EXERCISE PROMPT:
Lines from the top of the entries through the line that has "its home. -/" must be duplicated exactly, and no others.

(Saved entries)
---------------
/-- The pending entries of a unit with a change made to them. -/
def pendsWith (u : UnitId) (ps : List Pend) (cs : List ((W32 × W16) × Option Pend)) : List Pend :=
  cs.foldl (fun ps c =>
    ps.filter (fun e => !(e.home = u && e.agent = c.1.1 && e.count = c.1.2)) ++ c.2.toList) ps

/-- Write a change at its home. -/
def Dev.applyTxn (d : Dev) (t : MTxn) : Dev :=
  { d with home := { d.home with
      pends := pendsWith (.foreman t.home) d.home.pends t.pends,
      objs := t.objs.foldl (fun s e => tset {} s e.1 e.2) d.home.objs,
      bars := t.bars.foldl (fun s e => tset {} s e.1 e.2) d.home.bars,
      recs := t.recs.foldl (fun s e => tins s e.1 e.2) d.home.recs } }

/-- The object or group whose state a mirror update changes: a group is marked (R176). -/
def MTxn.target (t : MTxn) : Option (Bool × Nat) :=
  ((t.objs.head?.map fun e => (false, e.1)).orElse fun _ => t.bars.head?.map fun e => (true, e.1)).orElse fun _ => t.about
/-- The number whose ring a mirror update takes (R176). -/
def MTxn.number (t : MTxn) : Nat := (t.target.map (·.2)).getD 0
/-- The partition whose share a mirror update takes (R37, R176). -/
def Dev.txnPart (d : Dev) (t : MTxn) : Option Nat := t.target.bind fun e => if e.1 then d.groupPart e.2 else d.objPart e.2

/-- The mirror writes a change (R23). -/
def Dev.mirrorTxn (d : Dev) (t : MTxn) : Dev :=
  { d with home := { d.home with
      mpends := pendsWith (.foreman t.home) d.home.mpends t.pends,
      mobjs := t.objs.foldl (fun s e => tset {} s e.1 e.2) d.home.mobjs,
      mbars := t.bars.foldl (fun s e => tset {} s e.1 e.2) d.home.mbars,
      mrecs := t.recs.foldl (fun s e => tins s e.1 e.2) d.home.mrecs } }

/-- A Foreman makes a change: with a mirror it becomes visible when the mirror has acknowledged it, without one at once
(R23, R288). A change made for a failed Foreman waits at its mirror for the redirection (R287). -/
def Dev.commit (d : Dev) (t : MTxn) : Dev :=
  let d := d.applyTxn t
  match d.mirrorOf t.home with
  | none => d.showTxn t
  | some m =>
    let id := d.home.nextTxn
    let part := d.txnPart t
    let d := { d with home := { d.home with txns := d.home.txns ++ [{ t with id := id }], nextTxn := id + 1 } }
    if d.failingOver t.home then d.mirrorTxn t
    else
      d.send { dst := .foreman m, src := .foreman t.home, ring := d.ringFor part t.number, sender := d.gid (foremanAgent t.home),
               inc := d.inc (foremanAgent t.home), part := part, body := .mirror id }

/-- Answer something that shows an object's state and changes nothing: it waits behind changes of that object that are
still on their way to the mirror (R23). -/
def Dev.showObj (d : Dev) (f n : Nat) (m : Msg) : Dev :=
  match (d.home.txns.filter fun t => t.home = f && t.objs.any fun e => e.1 = n).getLast? with
  | none => d.sendOuts [m]
  | some t =>
    { d with home := { d.home with txns := d.home.txns.map fun u => if u.id = t.id then { u with sends := u.sends ++ [m] } else u } }


/-! ### Waits in arrival order (R54, R89) -/

/-- The walk of R89 over waits, each with its need and whether it takes: the count, who still waits, who is served and
the count each sees. A wait that already holds a result is passed over (R321). -/
def walkWaits {α : Type} (need : α → W32) (takes skip : α → Bool) : W32 → Bool → List α → W32 × List α × List (α × W32)
  | cnt, _, [] => (cnt, [], [])
  | cnt, blocked, w :: ws =>
    if skip w then
      let r := walkWaits need takes skip cnt blocked ws
      (r.1, w :: r.2.1, r.2.2)
    else if takes w then
      (if !blocked && decide ((need w).toNat ≤ cnt.toNat) then
        let c := cnt - need w
        let r := walkWaits need takes skip c blocked ws
        (r.1, r.2.1, (w, c) :: r.2.2)
      else
        let r := walkWaits need takes skip cnt true ws
        (r.1, w :: r.2.1, r.2.2))
    else if (need w).toNat ≤ cnt.toNat then
      let r := walkWaits need takes skip cnt blocked ws
      (r.1, r.2.1, (w, cnt) :: r.2.2)
    else
      let r := walkWaits need takes skip cnt blocked ws
      (r.1, w :: r.2.1, r.2.2)

/-- TTAKEs are served strictly in order of arrival (R54): the pool, the holdings, who waits, who is served. -/
def serveTakes : W32 → List Holding → List Waiter → W32 × List Holding × List Waiter × List (Waiter × ResBody)
  | pool, hs, [] => (pool, hs, [], [])
  | pool, hs, w :: ws =>
    if w.held.isSome then
      let r := serveTakes pool hs ws
      (r.1, r.2.1, w :: r.2.2.1, r.2.2.2)
    else if w.n.toNat ≤ pool.toNat then
      let hs := hs.map fun h => if h.agent = w.agent then { h with tokens := h.tokens + w.n } else h
      let mine := ((hs.find? fun h => h.agent = w.agent).map (·.tokens)).getD 0
      let pool := pool - w.n
      let r := serveTakes pool hs ws
      (r.1, r.2.1, r.2.2.1, (w, { value := pool, ext := mine.setWidth 64 }) :: r.2.2.2)
    else (pool, hs, w :: ws, [])

/-- Parked operations that were served hold their result in their record (R321): the kept waits and the live answers. -/
def settleServed (kept : List Waiter) (served : List (Waiter × ResBody)) : List Waiter × List (Waiter × ResBody) :=
  (kept ++ (served.filter fun e => e.1.parked).map fun e => { e.1 with held := some e.2 }, served.filter fun e => !e.1.parked)

/-- Holding records with no tokens and no TTAKE waiting are released (R53). -/
def trimHoldings (hs : List Holding) (ws : List Waiter) : List Holding :=
  hs.filter fun h => h.tokens ≠ 0 || ws.any fun w => w.agent = h.agent && w.held.isNone

/-- Serve what an object's count or pool now allows: the object and the answers (R54, R89). -/
def Obj.walk (o : Obj) : Obj × List (Waiter × ResBody) :=
  if o.kind = .tally then
    let r := serveTakes o.pool o.holdings o.waits
    let s := settleServed r.2.2.1 r.2.2.2
    ({ o with pool := r.1, waits := s.1, holdings := trimHoldings r.2.1 s.1 }, s.2)
  else
    let r := walkWaits Waiter.n (fun w => w.opc = oWTAKE) (fun w => w.held.isSome) o.count false o.waits
    let s := settleServed r.2.1 (r.2.2.map fun e => (e.1, resVal e.2))
    ({ o with count := r.1, waits := s.1 }, s.2)

/-- Remove waits: an object whose queue is shorter is walked again (R108). -/
def Obj.dropWaits (o : Obj) (p : Waiter → Bool) : Obj × List (Waiter × ResBody) :=
  let o := { o with waits := o.waits.filter fun w => !p w }
  if o.kind = .reduction ∨ o.kind = .paired then (o, []) else Obj.walk { o with holdings := trimHoldings o.holdings o.waits }

/-! ### Records and quotas (R53, R74, R90) -/

/-- Remote wait records in use at a Foreman, of one partition or of all. -/
def Dev.waitsAt (d : Dev) (home : Nat) (part : Option Nat) : Nat :=
  ((d.home.objs.filter fun e => e.1 / 4096 = home).map fun e =>
    (e.2.waits.filter fun w => part.isNone || part = some w.part).length).sum
/-- Holding records in use at a Foreman, of one partition or of all. -/
def Dev.holdingsAt (d : Dev) (home : Nat) (part : Option Nat) : Nat :=
  ((d.home.objs.filter fun e => e.1 / 4096 = home && (part.isNone || d.objPart e.1 = part)).map fun e => e.2.holdings.length).sum
/-- A wait record is available to a partition at a home. -/
def Dev.waitFree (d : Dev) (home part : Nat) : Bool :=
  d.waitsAt home (some part) < PartReg.waitQuota d.reg part home && d.waitsAt home none < 4096
/-- A holding record is available. -/
def Dev.holdingFree (d : Dev) (home part : Nat) : Bool :=
  d.holdingsAt home (some part) < PartReg.holdQuota d.reg part home && d.holdingsAt home none < 4096

/-- The wait record of an operation. -/
def waiterOf (m : OpMsg) (n : W32) : Waiter :=
  { agent := m.agent, inc := m.inc, part := m.part, opc := m.opc, n := n, req := m.req, opNum := m.opNum, origin := m.origin, ring := m.ring }

/-- What an operation on an object comes to: the object after it, the issuer's result unless it stalls, and the waits
served. -/
structure Outcome' where
  obj    : Obj
  result : Option ResBody
  served : List (Waiter × ResBody) := []

/-- Refused: nothing changes. -/
def refuse (o : Obj) (r : ResBody) : Outcome' := { obj := o, result := some r }

/-- An operation on a global semaphore (R87 to R90). -/
def semOp (o : Obj) (m : OpMsg) (recFree : Bool) : Outcome' :=
  let n := m.req.operand
  if m.opc = oADD then
    let c := satAdd o.count n
    let w := Obj.walk { o with count := c }
    { obj := w.1, result := some { status := addStatus o.count n, value := c }, served := w.2 }
  else if m.opc = oSUB then
    { obj := { o with count := satSub o.count n }, result := some { status := subStatus o.count n, value := satSub o.count n } }
  else if m.opc = oREAD then refuse o (resVal o.count)
  else if m.opc = oWAIT then
    (if n.toNat ≤ o.count.toNat then refuse o (resVal o.count)
     else if recFree then { obj := { o with waits := o.waits ++ [waiterOf m n] }, result := none }
     else refuse o (quota 1))
  else if m.opc = oWTAKE then
    (if n = 0 then refuse o (resVal o.count)
     else if n.toNat ≤ o.count.toNat && !(o.waits.any fun w => w.opc = oWTAKE && w.held.isNone) then
       { obj := { o with count := o.count - n }, result := some (resVal (o.count - n)) }
     else if recFree then { obj := { o with waits := o.waits ++ [waiterOf m n] }, result := none }
     else refuse o (quota 1))
  else refuse o (bad 5)

/-- An operation on a paired counter set (R58, R87, R339). -/
def pairOp (o : Obj) (m : OpMsg) : Outcome' :=
  if m.opc = oADD then
    let n : W32 := BitVec.ofNat 32 (fld m.req.operand 0 31)
    let cons := bit m.req.operand 31
    let old := if cons then o.c else o.p
    let new := satAdd old n
    let o := if cons then { o with c := new } else { o with p := new }
    let st := firstStatus ((if outsideWindow o.p o.c o.window then [sDrift] else []) ++ [addStatus old n])
    { obj := o, result := some { status := st, value := new } }
  else if m.opc = oREAD then refuse o { value := o.p, ext := o.c.setWidth 64 }
  else refuse o (bad 5)

/-- An issuer's holding. -/
def Obj.held (o : Obj) (a : W32) : W32 := ((o.holdings.find? fun h => h.agent = a).map (·.tokens)).getD 0

/-- An operation on a tally (R53, R54, R101). -/
def tallyOp (o : Obj) (m : OpMsg) (holdFree recFree : Bool) : Outcome' :=
  let n := m.req.operand
  let mine := o.held m.agent
  if m.opc = oREAD then refuse o { value := o.pool, ext := mine.setWidth 64 }
  else if m.opc = oTTAKE then
    (if n = 0 then refuse o { value := o.pool, ext := mine.setWidth 64 }
     else if o.total.toNat < n.toNat then refuse o (res sTokens)
     else
       let have' := o.holdings.any fun h => h.agent = m.agent
       if !have' && !holdFree then refuse o (quota 2)
       else
         let hs := if have' then o.holdings else o.holdings ++ [{ agent := m.agent, tokens := 0 }]
         let waiting := o.waits.any fun w => w.held.isNone
         if !waiting && decide (n.toNat ≤ o.pool.toNat) then
           { obj := { o with
               pool := o.pool - n, holdings := hs.map fun h => if h.agent = m.agent then { h with tokens := h.tokens + n } else h },
             result := some { value := o.pool - n, ext := (mine + n).setWidth 64 } }
         else if recFree then { obj := { o with holdings := hs, waits := o.waits ++ [waiterOf m n] }, result := none }
         else refuse o (quota 1))
  else if m.opc = oTGIVE then
    (if mine.toNat < n.toNat then refuse o (res sTokens)
     else if n = 0 then refuse o { value := o.pool, ext := mine.setWidth 64 }
     else
       let hs := o.holdings.map fun h => if h.agent = m.agent then { h with tokens := h.tokens - n } else h
       let w := Obj.walk { o with pool := o.pool + n, holdings := trimHoldings hs o.waits }
       { obj := w.1, result := some { value := o.pool + n, ext := (mine - n).setWidth 64 }, served := w.2 })
  else refuse o (bad 5)

/-! ### Rounds (R188 to R202) -/

/-- A ring on which some Mill is marked failed is closed to contributions (R192). -/
def Dev.ringClosed (d : Dev) (r : Nat) : Bool := (List.range nStops).any fun s => (d.mill s r).failed
/-- The ring a contribution travels on (R176, R192). -/
def Dev.contribRing (d : Dev) (part a : Nat) : Nat :=
  match ((List.range nRings).map fun i => (a + i) % nRings).find? fun r => PartReg.weight d.reg part r ≠ 0 && !d.ringClosed r with
  | some r => r
  | none => d.ringFor (some part) a

/-- A notice that names an agent has not been acknowledged by every unit. -/
def Dev.noticeOpen (d : Dev) (a : Nat) : Bool :=
  d.house.notices.any fun n => !n.complete && n.agents.any fun e => e.1 = d.gid a
/-- A notice that names an agent has not been reported complete to Foreman `f` (R199, R200). -/
def Dev.noticeOpenAt (d : Dev) (f a : Nat) : Bool :=
  d.house.notices.any fun n => !n.reported.contains (.foreman f) && n.agents.any fun e => e.1 = d.gid a
/-- The members and excused tiles of generation `gen`: those of the latest armed bundle whose Bell comes before it, else the
group's own (R143, R189). -/
def Group.membersFor (x : Group) (gen : W32) : List Nat × List Nat :=
  let staged := x.bundles.filterMap fun b =>
    if b.armed && genLater gen b.gen then (b.items.findSome? fun i =>
      match i with
      | .define ms _ => some ms
      | _ => none).map fun ms => (b.gen, ms) else none
  match staged.foldl (fun best e => match best with
    | none => some e
    | some o => if genLater e.1 o.1 then some e else some o) (none : Option (W32 × List Nat)) with
  | some e => (e.2, [])
  | none => (x.members, x.exTiles)

/-- The expected set of round `gen` as it opens (R189, R200): tile queue agents of tiles not excused, and Border Foremen;
a member whose notice is still open at the home is expected from the next round. -/
def Dev.expectedSet (d : Dev) (home g : Nat) (gen : W32) : List Nat :=
  let x := (d.group g).membersFor gen
  x.1.filter fun a => isBorder a || (isTileAgent a && !x.2.contains (a / 4) && !d.noticeOpenAt home a)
---------------
REPLY TO THE EXERCISE:
/-- The pending entries of a unit with a change made to them. -/
def pendsWith (u : UnitId) (ps : List Pend) (cs : List ((W32 × W16) × Option Pend)) : List Pend :=
  cs.foldl (fun ps c =>
    ps.filter (fun e => !(e.home = u && e.agent = c.1.1 && e.count = c.1.2)) ++ c.2.toList) ps

/-- Write a change at its home. -/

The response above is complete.